Hereford sacked manager Simon Davey on Tuesday following their poor start to the season after only appointing him in July under a change of ownership at the League Two club.
Leicester chief Milan Mandaric, meanwhile, sent Paulo Sousa on his way after less than three months in the Foxes hotseat, installing former England boss Sven-Goran Eriksson as his successor.
Sousa's departure marked the seventh manager to have come and gone at the Walkers Stadium during Mandaric's tenure, and Bevan feels the hurried dismissals reduce the overall stability of the game.
"We lost another manager on Monday morning and it is a fairly mad world," said Bevan.
"I think a lot of the clubs need to take a step backwards and just think a bit more carefully because what happens when you remove the manager - whom (Arsenal Manager) Arsene Wenger said is the most important man at the club, otherwise why is he the first person you sack when things go wrong? - is that if you do not deliver continuity and give the manager time, what you do is destabilise the club.
"Worse than that is you just fuel the insanity of the sport that we have in football.
"That sends the wrong messages out to the people we should have investing in our clubs.
"The other issue is it takes so many guys out of work, and it takes then 16-17 months to get back into work."
Bevan feels there is no reason why home-grown candidates should not be in contention for the England managerial role when the Football Association replace Fabio Capello as boss at the end of the Italian's contract after Euro 2012.
And he feels the completion of the long-awaited National Football Centre at Burton can only aid the development of both English players and coaches.
"We have about 62 English managers in the 92 clubs and a lot of those are up-and-coming young managers," he said.

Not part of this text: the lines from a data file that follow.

-- ==== Sys2Proof/Machine/Startup.lean ====
section
/-! DEFINITION. The rows of power, reset, hold-up and MRAM batches (spec/11, 14, 16). -/

namespace Sys2Proof.Machine

open Sys2Proof

/-! ### Resets and the cold start (R293, R321, R354–R356) -/

/-- PORESET_ASSERT (R303, R355): everything is reset, the always-on domain included, with reset cause 1. -/
def execPoresetAssert (s : State) : Out := .next ((s.inReset 1 false).modFd (fun f => { f with strap := false }))

/-- PORESET_RELEASE (R293, R354): MAINT is sampled and the cold start begins; while PWRGOOD is low the device stays in reset. -/
def execPoresetRelease (maintStrap : Bool) (s : State) : Out :=
  .next (if !s.power.poreset ∨ s.power.lowLong then s
    else if s.power.pwrgood then s.coldStart maintStrap
    else ({ s with power := { s.power with lowLong := true } } : State).modFd (fun f => { f with strap := maintStrap }))

/-- PAIR_SELFTEST_COMPLETE (R354): Aelko starts and stage 4 follows; a pair that fails is fenced and the spare boots. -/
def execPairSelftestComplete (pass : Bool) (s : State) : Out :=
  .next (if !s.power.pairTesting then s
    else
      let s1 : State := { s with power := { s.power with pairTesting := false } }
      if pass then (s1.startAelko ((s.bootFrom (fun b => bootImageOk s.mram.bootImages[b])).1.getD 0)).stage4 else s1.fencePair)

/-- PWRGOOD_FALL (R356): MRAM stops at a word boundary and the batch in progress is cut; with none running, that of the command that next starts one in the
same tick (log entry 26). -/
def execPwrgoodFall (s : State) : Out :=
  .next (if !s.power.pwrgood then s
    else
      let s1 : State := { s with power := { s.power with pwrgood := false } }
      if s1.power.poreset then s1
      else if s1.mram.running.isSome then s1.cutBatch
      else { s1 with power := { s1.power with cutting := true } })

/-- PWRGOOD_LOW_EXPIRY (R355, R356): PWRGOOD has been low for 2 µs and the device enters reset with code 2. -/
def execPwrgoodLowExpiry (s : State) : Out :=
  .next (if s.power.pwrgood ∨ s.power.poreset then s else s.inReset 2 true)

/-- PWRGOOD_RISE (R356): a device held in reset by PWRGOOD begins its cold start; within 2 µs of the fall nothing is reset. -/
def execPwrgoodRise (s : State) : Out :=
  .next (if s.power.pwrgood then s
    else
      let s1 : State := { s with power := { s.power with pwrgood := true, cutting := false } }
      if s1.power.poreset ∧ s1.power.lowLong then s1.coldStart s1.fd.strap else s1)

/-- SYS_RESET_EXPIRY (R321): 10 ms after the reply of SYS_RESET has left. -/
def execSysResetExpiry (s : State) : Out :=
  .next (if s.keeper.sysReset.isNone ∨ s.power.poreset then s else s.sysReset)

/-! ### Crossings (R359, R360) -/

/-- RESET_DONE_TOKEN (R359): the crossing has resynchronised. -/
def execResetDoneToken (sender receiver : Fin 51) (s : State) : Out :=
  let mine (h : Nat × Nat) : Bool := h == (sender.val, receiver.val) || h == (receiver.val, sender.val)
  .next (if s.power.handshakes.any mine && s.islandOn sender.val && s.islandOn receiver.val then
      let s1 : State := { s with power := { s.power with handshakes := s.power.handshakes.filter (fun h => !mine h) } }
      (((s1.islandBit sender.val 1).islandBit receiver.val 1).bump pPwrCntResync).post (islandSource receiver.val) 4 receiver.val
    else s)

/-- W_RESET (R360): a class W crossing is reset on both sides. -/
def execWReset (crossing : Fin 28) (s : State) : Out := .next (s.wResetCrossing crossing.val)

/-- REFCLK_MISSING (R254, R256, R263, R270): a reference clock is found absent. Without REFCLK128 the ports that are not RUNNING are OFF and memory
channels FAULT; without REFCLK125 a 1000BASE-X lane stays in LOCKING. -/
def execRefclkMissing (refclk125 : Bool) (s : State) : Out :=
  let ports := (List.finRange 18).filter (fun p => s.on (portDomain p))
  .next (if s.power.poreset then s
    else if refclk125 then
      if !s.lanes.refclk125 then s
      else
        let s1 : State := { s with lanes := { s.lanes with refclk125 := false } }
        (ports.filter s.basexPort).foldl (fun t p =>
          let down := if (t.lanes.ports[p]).state = .basex then t.basexDown (basexIdx p) 1 else t
          (down.modBringup p (fun b => { b with state := .locking, stage := .none })).post (laneSource (portLane p)) 0x0C 2) s1
    else if !s.lanes.refclk128 then s
    else
      let s1 : State := { s with lanes := { s.lanes with refclk128 := false } }
      let s2 := (ports.filter (fun p => s.inService p && !s.basexPort p)).foldl (fun t p =>
        (if (t.lanes.ports[p]).state = .running then t else t.modBringup p (fun b => { b with state := .off, stage := .none })).post
          (laneSource (portLane p)) 0x0C 1) s1
      ((List.finRange 4).filter (fun m => s.on (16 + m.val) && (s.mem.channels[m]).state != .fault)).foldl (fun t m => t.memFault m 4) s2)

/-! ### Hold-up (R367, R368) -/

/-- HOLD_SAMPLE (R367, R368): PWR.HOLD_V takes the sample; the capacitance test starts once HOLD has reached PWR.HOLD_VMIN + 1.0 V. -/
def execHoldSample (microvolts : Nat) (s : State) : Out :=
  .next (if s.power.poreset then s
    else
      let begins : Bool := !s.power.testEnded && !s.power.testRunning && decide (1000 * (s.rd pPwrHoldVmin + 1000) ≤ microvolts)
      { s with power := { s.power with hold := microvolts, testRunning := s.power.testRunning || begins } })

/-- CAPACITANCE_TEST_END (R368): c_meas is 100 nF for each µs of the fall; over 100 ms it counts as PWR.HOLD_CAP, and below 0.8 × PWR.HOLD_CAP it is posted. -/
def execCapacitanceTestEnd (fallMicros : Nat) (s : State) : Out :=
  .next (if !s.power.testRunning then s
    else
      let declared := s.rd pPwrHoldCap
      let c := if 100000 < fallMicros then declared else 100 * fallMicros
      let s1 : State := { s with power := { s.power with cMeas := some c, testRunning := false, testEnded := true } }
      if 10 * c < 8 * declared then s1.postLedger 491 3 (Nat.min (c / 1000) 0xFFFF) else s1)

/-! ### MRAM batches (R369) -/

/-- MRAM_BATCH_START (R369): the next batch is checked and starts or is DEFERRED; ledger entries first, which are committed at once, then the others. -/
def execMramBatchStart (s : State) : Out :=
  .next (if !s.aelkoFree then s
    else if s.mram.buffer ≠ [] then s.ledgerCommit
    else match s.mram.nextBatch with
      | none => s
      | some b =>
        match s.tryBatch b.words with
        | (true, s1) => s1.modMram (fun m => { m with running := some b, waiting := m.waiting.erase b })
        | (false, s1) => match b with
          | .checkpoint c => s1.modMram (fun m => { (if s.cutAt 8192 = 0 then m else m.putCheckpoint { c with valid := false }) with waiting := m.waiting.erase b })
          | _ => s1)

/-- MRAM_BATCH_END (R369): the batch has been written. -/
def execMramBatchEnd (s : State) : Out :=
  .next (match s.mram.running with
    | some b => (s.modMram (fun m => { m with running := none })).batchDone b
    | none => s)

end Sys2Proof.Machine
end

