/-! ### Acquisition (spec/07) -/

/-- MILESTONE (R78, R80, R92, R150, R151): arming and disarming take effect at their milestone, a pending re-step gives device time its new tick and fine base,
and outside a new milestone the command changes nothing. The switch-off of a CRITICAL device at its milestone (log entry 79) and that a milestone is one row
(21) are the model's. DISARM_MILESTONE_RELEASE, REDUCTION_RECORDS and PRETRIG_ELAPSED (R151, R165, R173). LAUNCH (R96, R152–R161, R184, R188): the first due
entry leaves the queue: a frame waits on its port at rank 2 with its launch tick where the port's state carries it (R233), or is posted as lost, and an
accept is refused with its cause or opens a booking that holds its window, its expected children and its close tick. The launch checks of Table 7.1 come in
order (R158, R159): the first that fails names the cause. A short tick, and a 32-bit count of 1,024 ticks as the room map holds it, are extended to the
64-bit tick nearest to device time: that is how the model reads R77's comparison of short ticks (DEDUCED, log entry 76). -/
def Obligations.MilestonesAndLaunchesAct : Prop :=
  (∀ (s : State) (r : Restep),
    let m := s.time.tick
    let total : Int := (m.toNat : Int) * 1024 + r.delta
    (s.on 30 = false ∨ m.toNat % 2 ^ 20 ≠ 0 ∨ s.time.lastMilestone = some m → exec .milestone s = .next s) ∧
    (s.on 30 = true → s.on 20 = true → m.toNat % 2 ^ 20 = 0 → s.time.lastMilestone ≠ some m → s.acq.criticalOff = none →
      (s.acq.state = .armPending → atOrBefore s.acq.armTick m = true → ∃ t : State, exec .milestone s = .next t ∧
        t.acq.state = .armed ∧ t.acq.armTick = m ∧
        ∀ ch : Fin 256, s.on (tileOf ch).val = true →
          ((s.chans[ch]).state = .running ∨ (s.chans[ch]).state = .waitInactive →
            (t.chans[ch]).state = if (s.chans[ch]).level then .waitInactive else .running) ∧
          ((s.chans[ch]).state = .disabled ∨ (s.chans[ch]).state = .quarantined ∨ (s.chans[ch]).state = .blanked →
            (t.chans[ch]).state = (s.chans[ch]).state)) ∧
      (s.acq.state = .armPending → atOrBefore s.acq.armTick m = false → ∃ t : State, exec .milestone s = .next t ∧ t.acq.state = .armPending) ∧
      (s.acq.state = .disarmPending → atOrBefore s.acq.disarmTick m = true → ∃ t : State, exec .milestone s = .next t ∧
        t.acq.state = .disarmed ∧ t.acq.disarmTick = m)) ∧
    (s.on 30 = true → m.toNat % 2 ^ 20 = 0 → s.time.lastMilestone ≠ some m → s.acq.criticalOff = none →
      s.time.restep = some r → r.adopt = false → atOrBefore r.milestone m = true → ∃ t : State, exec .milestone s = .next t ∧
        t.time.tick = BitVec.ofInt 64 (total / 1024) ∧ t.time.fine = BitVec.ofInt 10 (total % 1024) ∧ t.time.epoch = s.time.epoch + 1 ∧
        t.time.stepped = s.time.stepped ∧ t.time.restep = none ∧ t.time.clock = s.time.clock)) ∧
  (∀ (s : State) (tile : Fin 16) (w m : DWord),
    ((s.tiles[tile]).disarmWord = none → exec (.disarmMilestoneRelease tile) s = .next s) ∧
    ((s.tiles[tile]).disarmWord = some w → (∃ c : Fin 16, (s.chans[chanOf tile c]).entries ≠ []) → exec (.disarmMilestoneRelease tile) s = .next s) ∧
    ((s.tiles[tile]).disarmWord = some w → (∀ c : Fin 16, (s.chans[chanOf tile c]).entries = []) →
      ∃ t : State, exec (.disarmMilestoneRelease tile) s = .next t ∧ (t.tiles[tile]).disarmWord = none ∧ (t.tiles[tile]).held = [] ∧
        t.chans = s.chans ∧ t.time = s.time ∧ t.acq = s.acq ∧ t.mram = s.mram ∧ (∀ u : Fin 16, u ≠ tile → t.tiles[u] = s.tiles[u])) ∧
    (s.red.due = none → exec .reductionRecords s = .next s) ∧
    (s.red.due = some m → (∀ u : Fin 16, (s.tiles[u]).held = [] ∧ (s.tiles[u]).disarmWord = none) →
      ∃ t : State, exec .reductionRecords s = .next t ∧ t.red.due = none ∧ t.chans = s.chans ∧ t.time = s.time ∧
        (s.on 34 = false → t = { s with red := { s.red with due := none, ready := [] } })) ∧
    (s.streaming = true → (s.rd pAcqPretrig : Int) ≤ (s.time.tick - s.acq.armTick).toInt → ∃ t : State, exec .pretrigElapsed s = .next t ∧
      t.acq.deadMask = s.deadConditions ∧ { t with acq := s.acq, fd := s.fd, params := s.params, fresh := s.fresh } = s) ∧
    (s.streaming = false → exec .pretrigElapsed s = .next s)) ∧
  (∀ (s : State) (tick : DWord) (q : Fin 16) (tag : Half) (word route : Word) (mb : BitVec 3) (hops : BitVec 4) (block : Block) (a : Accept) (r : Receipt) (c : Nat),
    let taken := fun (e : LaunchEntry) => ({ s with time := { s.time with queue := s.time.queue.erase e } } : State)
    let f := LaunchEntry.frame tick q (.test word) tag
    let g := LaunchEntry.frame tick q (.ctrl mb hops route block) tag
    let b := LaunchEntry.booking a none r
    let port := s.ports[downPort q]
    (s.on 30 = false ∨ s.dueLaunch = none → exec .launch s = .next s) ∧
    let queued := fun (e : LaunchEntry) (body : TxBody) => ({ taken e with
      ports := s.ports.set (downPort q).val { port with tx := port.tx ++ [⟨body, some tick, tag, false, 0⟩] } } : State)
    (s.on 30 = true → s.dueLaunch = some f → port.state = .admitted → exec .launch s = .next (queued f (.test word))) ∧
    (s.on 30 = true → s.dueLaunch = some f → port.state ≠ .admitted → exec .launch s = .next ((taken f).post 452 2 tag.toNat)) ∧
    (s.on 30 = true → s.dueLaunch = some g → port.state = .admitted ∨ port.state = .standby → exec .launch s = .next (queued g (.ctrl ⟨false, false, mb, hops, route, 0, 0, block⟩))) ∧
    (s.on 30 = true → s.dueLaunch = some g → port.state ≠ .admitted → port.state ≠ .standby → exec .launch s = .next ((taken g).post 452 2 tag.toNat)) ∧
    (s.on 30 = true → s.on 20 = true → s.dueLaunch = some b → (taken b).launchCause a r = some c →
      exec .launch s = .next ((taken b).refuseAccept c a false)) ∧
    (s.on 30 = true → s.on 20 = true → s.Inv → s.dueLaunch = some b → (taken b).launchCause a r = none →
      ∃ (t : State) (x : Booking), exec .launch s = .next t ∧ t.time.queue = s.time.queue.erase b ∧ t.booking (a.event.toNat % 65536) = some x ∧
        x.event = a.event ∧ x.start = a.start ∧ x.length = a.length ∧ x.launch = a.launch ∧
        x.close = a.start + a.length.setWidth 64 + BitVec.ofNat 64 r.tail ∧ x.index = none ∧
        (∀ k : Fin 16, x.expected.getLsbD k.val = ((s.ports[downPort k]).state == .admitted && !(s.ports[downPort k]).lapsed)) ∧ x.reported = 0 ∧ x.absent = 0 ∧
        t.rd pAcqCntAccepts = min (s.rd pAcqCntAccepts + 1) 0xFFFFFFFF ∧ t.porter.bookings.length = s.porter.bookings.length + 1)) ∧
  (∀ (s : State) (a : Accept) (r : Receipt),
    let cause := s.launchCause a r
    let notArmed := s.streaming = false ∨ (s.acq.state = .disarmPending ∧ 0 ≤ (a.launch - s.acq.disarmTick).toInt)
    let early := (a.launch - s.acq.armTick).toInt < r.pretrig
    let shallow := ∃ t : Fin 16, s.included t = true ∧ 0 < ((s.porter.chains[t.val]).held - a.start).toInt
    let slot := (s.booking (a.event.toNat % 65536)) ≠ none ∨ a.event.toNat % 65536 ∈ s.porter.heldSlots
    (cause = some 6 ↔ notArmed) ∧ (cause = some 7 ↔ ¬notArmed ∧ early) ∧ (cause = some 8 ↔ ¬notArmed ∧ ¬early ∧ shallow) ∧
    (cause = some 9 ↔ ¬notArmed ∧ ¬early ∧ ¬shallow ∧ slot) ∧
    (cause = some 10 ↔ ¬notArmed ∧ ¬early ∧ ¬shallow ∧ ¬slot ∧ s.porter.bookings.length = r.maxBookings) ∧
    (cause = none → s.belowLow = false ∧ s.openBookings < 15)) ∧
  (∀ (s : State) (t : BitVec 30) (m : Nat),
    let x := s.extend30 t
    (m < 2 ^ 32 → (s.extend32 m).toNat / 1024 % 2 ^ 32 = m ∧
      ∃ d : Int, -2 ^ 31 ≤ d ∧ d < 2 ^ 31 ∧ s.extend32 m = BitVec.ofInt 64 (((s.now.toNat : Int) / 1024 + d) * 1024)) ∧
    shortTick x = t ∧ -2 ^ 29 ≤ (x - s.now).toInt ∧ (x - s.now).toInt < 2 ^ 29 ∧
    ∀ y : DWord, shortTick y = t → -2 ^ 29 ≤ (y - s.now).toInt → (y - s.now).toInt < 2 ^ 29 → y = x)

"The trick for the FA is to make sure when it is time for Fabio Capello to step down as manager that they have a choice of a dozen or more managers who fit the bill, what you need to do is ensure you invest in them.
"At the moment, football invests zero in technical development of its coaches, that is in leadership, man management, commercialisation and understanding budgets - if you want to survive in League Two as a manager, then you probably need to understand what budget you have got and how the club operates commercially.
"The National Football Centre will deliver results for the young players and coaches coming through.
"At the moment we have 2,769 UEFA coaches in this country - Germany have 34,000, Italy 29,000, Spain 32,000.
"It is also about quality."
He added: "Coaches, managers, players will be going to the National Football Centre and getting good experiences.
"You hear a lot of the older guys talking about sitting down with Ron Greenwood at Lilleshall, with Bill Shankly in those days, and it is a focus point.
"It is not an Open University we want, it is a university focus point and that is what the National Football Centre will deliver."